**SOURCE MATERIAL**
=-=-=
-- ==== Sys2Proof/Machine/Awl.lean ====
section
/-!
DEFINITION. The Awl (R164 to R189): stream reads and writes, landing, delivery, Mull release, multicast, paging, the tipping path and
the cancellation drain.

An armed word is served before the words armed after it on the same stream; its bytes are requested in order (log entry 14). An issuer
serves its own reads before those of its group (log entry 14).
-/

namespace Sys2Proof.Machine

/-! ### Where a stream's bytes land (R149, R170) -/

/-- Offset, in the space where the stream lands, of the first byte of block-list entry k. -/
def State.landStart (s : State) (e k : Nat) : Nat :=
  ((List.range k).map fun j => landLen e (bLen (s.listEntry e j))).sum

/-- Bytes written to the Quire window of a stream from offset `o` of its landing space. -/
def Core.landWindow (k : Core) (e o : Nat) (bytes : List Byte) : Core :=
  (cutWords (max 1 (sWindowLen e)) (bytes.length + 1) o bytes).foldl
    (fun k p => k.store .quire (sWindowBase e + p.1 % max 1 (sWindowLen e)) p.2) k

/-- Bytes of the stream's source: its Quire window, or accumulator rows (R170). -/
def Core.sourceRead (k : Core) (e o n : Nat) : List Byte :=
  if sDest e = 2 then k.read .acc (512 * sAccBase e + o) n
  else (List.range n).map fun i => Mem.get zeroByte k.quire (sWindowBase e + (o + i) % max 1 (sWindowLen e))

/-- Bytes checked and landed: where they stand in the stream, and what was marked landed. -/
def State.landPlain (s : State) (img : Image) (c : CoreId) (i k off : Nat) (bytes : List Byte) : State :=
  let e := s.streamEntry img c i
  let o := s.landStart e k + off
  s.modCore c fun x => (x.landWindow e o bytes).land i [(landKey k off, bytes.length)]

/-- The folios of a read landed one by one, each checked first; the first that fails halts the stream (R81). -/
def State.landFolios (s : State) (img : Image) (c : CoreId) (i : Nat) (el : Bool) (k addr : Nat) : Nat → Nat → List Byte → State
  | 0, _, _ => s
  | n + 1, off, bytes =>
    if bytes = [] then s
    else
      let x := leNat (bytes.take 64)
      match folioCheck x isWeightCode with
      | some reason => s.haltStream c i el { reason := reason, block := k, offset := off, addr := addr }
      | none => (s.landPlain img c i k off (bytes.take 64)).landFolios img c i el k (addr + 64) n (off + 64) (bytes.drop 64)

/-- Returned data at one member (R81, R104, R170, R183, R186, R188): data at or beyond the failing unit of a halted stream is read again
later and is dropped, but for a page that is not there; MEMORY_POISON halts the stream at the aligned 256 bytes; a shadow stream keeps it
for its load and a Mull stream for its block; a folio stream checks it; the rest lands. -/
def State.landRead (s : State) (img : Image) (c : CoreId) (i : Nat) (el : Bool) (k off addr : Nat) (bad : Bool) (bytes : List Byte) :
    State :=
  let e := s.streamEntry img c i
  if ((s.core c).strm i).haltedBefore k off then s
  else if bad then
    let back := min off (addr % 256)
    s.haltStream c i el { reason := 0x20, block := k, offset := off - back, addr := addr - back }
  else if sShadow e || (sMull e).isSome then s.modStrm c i fun x => { x with buffer := Mem.put x.buffer (landKey k off) bytes }
  else if sKind e = 1 then s.landFolios img c i el k addr (bytes.length / 64 + 1) off bytes
  else s.landPlain img c i k off bytes

/-! ### Reads and writes issued (R166, R168 to R172, R179 to R183) -/

/-- The next piece of some armed entries, from entry k and `off` bytes on: within one block and one 256-byte unit (R171). None when all
of them have been requested; an entry that breaks R168 or R169, or that the list no longer holds, is LIST_INVALID. -/
def State.pieceFrom (s : State) (img : Image) (e : Nat) : Nat → Nat → Nat → Except HaltAt (Option Span)
  | 0, _, _ => .ok none
  | n + 1, k, off =>
    let b := s.listEntry e k
    if sListCount e ≤ k then .error { reason := 0x40, block := k - 1, offset := 0, addr := bAddr (s.listEntry e (k - 1)) }
    else if !s.listEntryOk img e b then .error { reason := 0x40, block := k, offset := 0, addr := bAddr b }
    else if bLen b ≤ off then s.pieceFrom img e n (k + 1) (off - bLen b)
    else
      let a := bAddr b + off
      .ok (some { block := k, offset := off, addr := a, len := min (256 - a % 256) (bLen b - off) })

/-- The next piece of an armed word of which `done` bytes have been requested. -/
def State.nextPiece (s : State) (img : Image) (e : Nat) (a : Arm) (done : Nat) : Except HaltAt (Option Span) :=
  s.pieceFrom img e a.count a.first done

/-- The lowest free tag, at most 640 (R171). -/
def freeTagFrom (rs : List AwlRead) : Nat → Nat → Option Nat
  | 0, _ => none
  | n + 1, t => if rs.any (·.tag = t) then freeTagFrom rs n (t + 1) else some t

/-- Tags that reads of the elastic section hold (R166). -/
def Core.elasticTags (k : Core) : Nat := (k.awl.reads.filter (·.elastic)).length

/-- A tag taken for a read: its generation advances (R171, R189). -/
def Awl.take (a : Awl) (t stream group : Nat) (elastic : Bool) (sp : Span) : Awl :=
  let g : BitVec 2 := ((a.gens.find? fun p => p.1 = t).map (·.2)).getD 3 + 1
  { a with reads := a.reads ++ [{ tag := t, gen := g, stream := stream, group := group, elastic := elastic, dropped := false,
                                  offset := landKey sp.block sp.offset, addr := sp.addr, len := sp.len }],
           gens := (t, g) :: a.gens.filter (·.1 ≠ t) }

/-- What the Awl of a core would read next on a stream, for which word of a group or 0 for itself, and for which section. -/
structure Wanted where
  piece : Span
  group : Nat
  elastic : Bool
  deriving DecidableEq, Repr

/-- A read is under way. -/
def Core.reading (k : Core) (i : Nat) (sp : Span) : Bool :=
  k.awl.reads.any fun r => r.stream == i && !r.dropped && r.offset == landKey sp.block sp.offset

/-- The next read of a shadow stream for the core's own open load: outside a multicast group, or what a member fetches itself (R165, R170,
R180). -/
def State.wantShadow (s : State) (img : Image) (c : CoreId) (i e : Nat) : Except HaltAt (Option Wanted) :=
  match s.loadPieces img c i with
  | .error h => .error h
  | .ok _ =>
    let el := (s.openLoad img c).elim false (·.1.elastic)
    .ok (((s.lacks img c i).find? fun sp =>
      !(s.core c).reading i sp && (!sMulticast e || s.ownEntry img c i e sp.block)).map fun sp => ⟨sp, 0, el⟩)

/-- The next read that an issuer makes for the open loads of its group: an entry that every member has armed, where every member that
takes the group's data lacks it (R179, R180). -/
def State.wantGroupShadow (s : State) (img : Image) (c : CoreId) (i e : Nat) : Option Wanted :=
  let ms := s.members img (sGroup e)
  let takers := fun (k : Nat) => ms.filter fun m => ((s.core m.1).strm m.2).halted.isNone && !s.fetchesOwn (c, i) m true k
  ms.findSome? fun m =>
    ((s.lacks img m.1 m.2).find? fun sp =>
      (ms.all fun t => decide (0 < s.told (c, i) t 0 anySerial sp.block)) && (takers sp.block).contains m && !(s.core c).reading i sp
        && (takers sp.block).all fun t => (s.lacks img t.1 t.2).contains sp).map fun sp =>
          ⟨sp, 1, (s.openLoad img m.1).elim false (·.1.elastic)⟩

/-- The next read of an issuer for its group on a stream bound for the Quire store: its own armed words, in order, whatever a failed check
has made of its own stream (R179, R180). -/
def State.wantGroup (s : State) (img : Image) (c : CoreId) (i e : Nat) : Except HaltAt (Option Wanted) :=
  let x := (s.core c).strm i
  match x.duty with
  | [] => .ok none
  | a :: _ =>
    match s.nextPiece img e a x.dutyByte with
    | .error h => if x.halted.isSome then .ok none else .error h
    | .ok none => .ok none
    | .ok (some sp) =>
      let n := s.nthArm (c, i) (c, i) a sp.block
      .ok (if s.groupReady img (c, i) n sp.block then some ⟨sp, n, a.elastic⟩ else none)

/-- The next read or write of the words that a core armed for itself. -/
def State.wantOwn (s : State) (img : Image) (c : CoreId) (i e : Nat) : Except HaltAt (Option Wanted) :=
  let x := (s.core c).strm i
  match x.arms with
  | [] => .ok none
  | a :: _ =>
    if sMulticast e ∧ x.ownUntil ≤ a.serial then .ok none
    else match s.nextPiece img e a x.nextByte with
      | .error h => .error h
      | .ok r => .ok (r.map fun sp => ⟨sp, 0, a.elastic⟩)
=-=-=
**WORK ORDER**
Say how many lines of the records include the string "done"; the number alone is enough.

**RESULT OF THE EXERCISE**
3